Can you provide full reproducer steps from a fresh arch install (including installing and setting up lxd, as that didn't work for me, it was complaining during installing dependencies about missing btrfs sources, when I tried it before and followed the arch docs) which is why I switched to alpine to test it instead.
I just did a fresh arch install on a VM and was unable to reproduce the issue, although I did some more testing and noted something interesting.
On my machine with the old arch install, it's possible to "fix" the issue by using an .img file instead of existing path with the BTRFS backend, but on the fresh arch install both methods work.
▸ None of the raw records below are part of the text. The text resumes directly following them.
-- ==== Sys2Proof/Laws/FrameOps.lean ====
section
/-!
SUPPORT. Sys2Proof/Laws/FrameOps.lean: what each operation of Machine/Ops.lean leaves unchanged.
-/
namespace Sys2Proof.Laws

set_option Elab.async false
set_option linter.unusedTactic false
set_option linter.unreachableTactic false

open Sys2Proof.Machine

def m_post : Nat := 0x6000000000000000000000000000000000
theorem fr_post (s : State) (n : Nat) : Frame m_post s (State.post s n) := by
  unfold State.post
  repeat' first
    | with_reducible assumption
    | with_reducible exact Frame.refl _ _
    | lift_lets -underBinder
    | (with_reducible apply Frame.setBS; (on_goal 2 => decide +kernel))
    | (with_reducible apply Frame.incWS; (on_goal 2 => decide +kernel))
    | dsimp -zeta only
    | split

def m_draw : Nat := 0x800
theorem fr_draw (s : State) : Frame m_draw s (State.draw s).2 := by
  unfold State.draw
  repeat' first
    | with_reducible assumption
    | with_reducible exact Frame.refl _ _
    | (with_reducible exact .inl rfl)
    | exact .inr (by decide +kernel)
    | lift_lets -underBinder
    | dsimp -zeta only
    | split
    | (rw [mk_put]; with_reducible apply Frame.upd)

def m_sendMsix : Nat := 0x4000100
theorem fr_sendMsix (s : State) (v : Nat) : Frame m_sendMsix s (State.sendMsix s v) := by
  unfold State.sendMsix
  repeat' first
    | with_reducible assumption
    | with_reducible exact Frame.refl _ _
    | (with_reducible exact .inl rfl)
    | exact .inr (by decide +kernel)
    | (intro x; first
        | (refine Frame.cut (w := m_sendMsix) (s := s) x ?_ ?_
           on_goal 2 => intro hx; clear_value x
           on_goal 1 => unfold x; clear x)
        | clear_value x
        | skip)
    | lift_lets -underBinder
    | dsimp -zeta only
    | split
    | (rw [mk_put]; with_reducible apply Frame.upd)

def m_count : Nat := 0x200
theorem fr_count (s : State) (sel : Nat → Bool) (by_ : Nat) : Frame m_count s (State.count s sel by_) := by
  unfold State.count
  repeat' first
    | with_reducible assumption
    | with_reducible exact Frame.refl _ _
    | (with_reducible exact .inl rfl)
    | exact .inr (by decide +kernel)
    | (intro x; first
        | (refine Frame.cut (w := m_count) (s := s) x ?_ ?_
           on_goal 2 => intro hx; clear_value x
           on_goal 1 => unfold x; clear x)
        | clear_value x
        | skip)
    | lift_lets -underBinder
    | dsimp -zeta only
    | split
    | (rw [mk_put]; with_reducible apply Frame.upd)

def m_irqSet : Nat := 0x4000300
theorem fr_irqSet (s : State) (src : Nat) : Frame m_irqSet s (State.irqSet s src) := by
  unfold State.irqSet
  repeat' first
    | with_reducible assumption
    | with_reducible exact Frame.refl _ _
    | (with_reducible exact .inl rfl)
    | exact .inr (by decide +kernel)
    | (intro x; first
        | (refine Frame.cut (w := m_irqSet) (s := s) x ?_ ?_
           on_goal 2 => intro hx; clear_value x
           on_goal 1 => unfold x; clear x)
        | clear_value x
        | skip)
    | lift_lets -underBinder
    | (with_reducible apply Frame.after (fr_sendMsix ..); (on_goal 2 => decide +kernel))
    | (with_reducible apply Frame.after (fr_count ..); (on_goal 2 => decide +kernel))
    | dsimp -zeta only
    | split
    | (rw [mk_put]; with_reducible apply Frame.upd)

def m_offerRec : Nat := 0x400000000000000000000000000000004000380
theorem fr_offerRec (s : State) (k : RecKind) (payload : List Sys2Proof.Byte) : Frame m_offerRec s (State.offerRec s k payload) := by
  unfold State.offerRec
  repeat' first
    | with_reducible assumption
    | with_reducible exact Frame.refl _ _
    | (with_reducible exact .inl rfl)
    | exact .inr (by decide +kernel)
    | (intro x; first
        | (refine Frame.cut (w := m_offerRec) (s := s) x ?_ ?_
           on_goal 2 => intro hx; clear_value x
           on_goal 1 => unfold x; clear x)
        | clear_value x
        | skip)
    | lift_lets -underBinder
    | (with_reducible apply Frame.incS; (on_goal 2 => decide +kernel))
    | (with_reducible apply Frame.after (fr_irqSet ..); (on_goal 2 => decide +kernel))
    | dsimp -zeta only
    | split
    | (rw [mk_put]; with_reducible apply Frame.upd)

def m_report : Nat := 0x400000000000000000000000000000004000380
theorem fr_report (s : State) (k : RecKind) (fields : List (Nat × Nat)) : Frame m_report s (State.report s k fields) := by
  unfold State.report
  repeat' first
    | with_reducible assumption
    | with_reducible exact Frame.refl _ _
    | (intro x; first
        | (refine Frame.cut (w := m_report) (s := s) x ?_ ?_
           on_goal 2 => intro hx; clear_value x
           on_goal 1 => unfold x; clear x)
        | clear_value x
        | skip)
    | lift_lets -underBinder
    | (with_reducible apply Frame.after (fr_irqSet ..); (on_goal 2 => decide +kernel))
    | (with_reducible apply Frame.after (fr_offerRec ..); (on_goal 2 => decide +kernel))
    | dsimp -zeta only
    | split

def m_reportBytes : Nat := 0x400000000000000000000000000000004000380
theorem fr_reportBytes (s : State) (k : RecKind) (payload : List Sys2Proof.Byte) : Frame m_reportBytes s (State.reportBytes s k payload) := by
  unfold State.reportBytes
  repeat' first
    | with_reducible assumption
    | with_reducible exact Frame.refl _ _
    | (intro x; first
        | (refine Frame.cut (w := m_reportBytes) (s := s) x ?_ ?_
           on_goal 2 => intro hx; clear_value x
           on_goal 1 => unfold x; clear x)
        | clear_value x
        | skip)
    | lift_lets -underBinder
    | (with_reducible apply Frame.after (fr_irqSet ..); (on_goal 2 => decide +kernel))
    | (with_reducible apply Frame.after (fr_offerRec ..); (on_goal 2 => decide +kernel))
    | dsimp -zeta only
    | split

end Sys2Proof.Laws
end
Output from my machine with the old arch install:
root@tank ~
❯ lxc storage create newbtrfs btrfs
Storage pool newbtrfs created
root@tank ~
❯ lxc storage ls
+----------+--------+------------------------------------+-------------+---------+---------+
| NAME | DRIVER | SOURCE | DESCRIPTION | USED BY | STATE |
+----------+--------+------------------------------------+-------------+---------+---------+
| default | btrfs | /var/lib/lxd/storage-pools/default | | 128 | CREATED |
+----------+--------+------------------------------------+-------------+---------+---------+
| newbtrfs | btrfs | /var/lib/lxd/disks/newbtrfs.img | | 0 | CREATED |
+----------+--------+------------------------------------+-------------+---------+---------+
root@tank ~
❯ lxc launch images:archlinux testcontainer --storage newbtrfs
Creating testcontainer
Starting testcontainer
(container started without issue)
root@tank ~
❯ lxc stop testcontainer
root@tank ~
❯ lxc rm testcontainer
root@tank ~
❯ lxc storage rm newbtrfs
Storage pool newbtrfs deleted
root@tank ~
❯ lxc storage create newbtrfs btrfs source=/var/lib/lxd/storage-pools/newbtrfs
Storage pool newbtrfs created
root@tank ~
❯ lxc storage ls
+----------+--------+-------------------------------------+-------------+---------+---------+
| NAME | DRIVER | SOURCE | DESCRIPTION | USED BY | STATE |
+----------+--------+-------------------------------------+-------------+---------+---------+
| default | btrfs | /var/lib/lxd/storage-pools/default | | 128 | CREATED |
+----------+--------+-------------------------------------+-------------+---------+---------+
| newbtrfs | btrfs | /var/lib/lxd/storage-pools/newbtrfs | | 0 | CREATED |
+----------+--------+-------------------------------------+-------------+---------+---------+
root@tank ~
❯ lxc launch images:archlinux testcontainer --storage newbtrfs
Creating testcontainer
Error: Failed instance creation: Failed creating instance from image: Failed to run: btrfs qgroup create 0/118390 /var/lib/lxd/storage-pools/newbtrfs/images/e02e5aaa2325820ef2d88607de0af1d2aaf41d767fbc6b61ab1e52876e5b97b8: exit status 1 (ERROR: unable to create quota group: File exists)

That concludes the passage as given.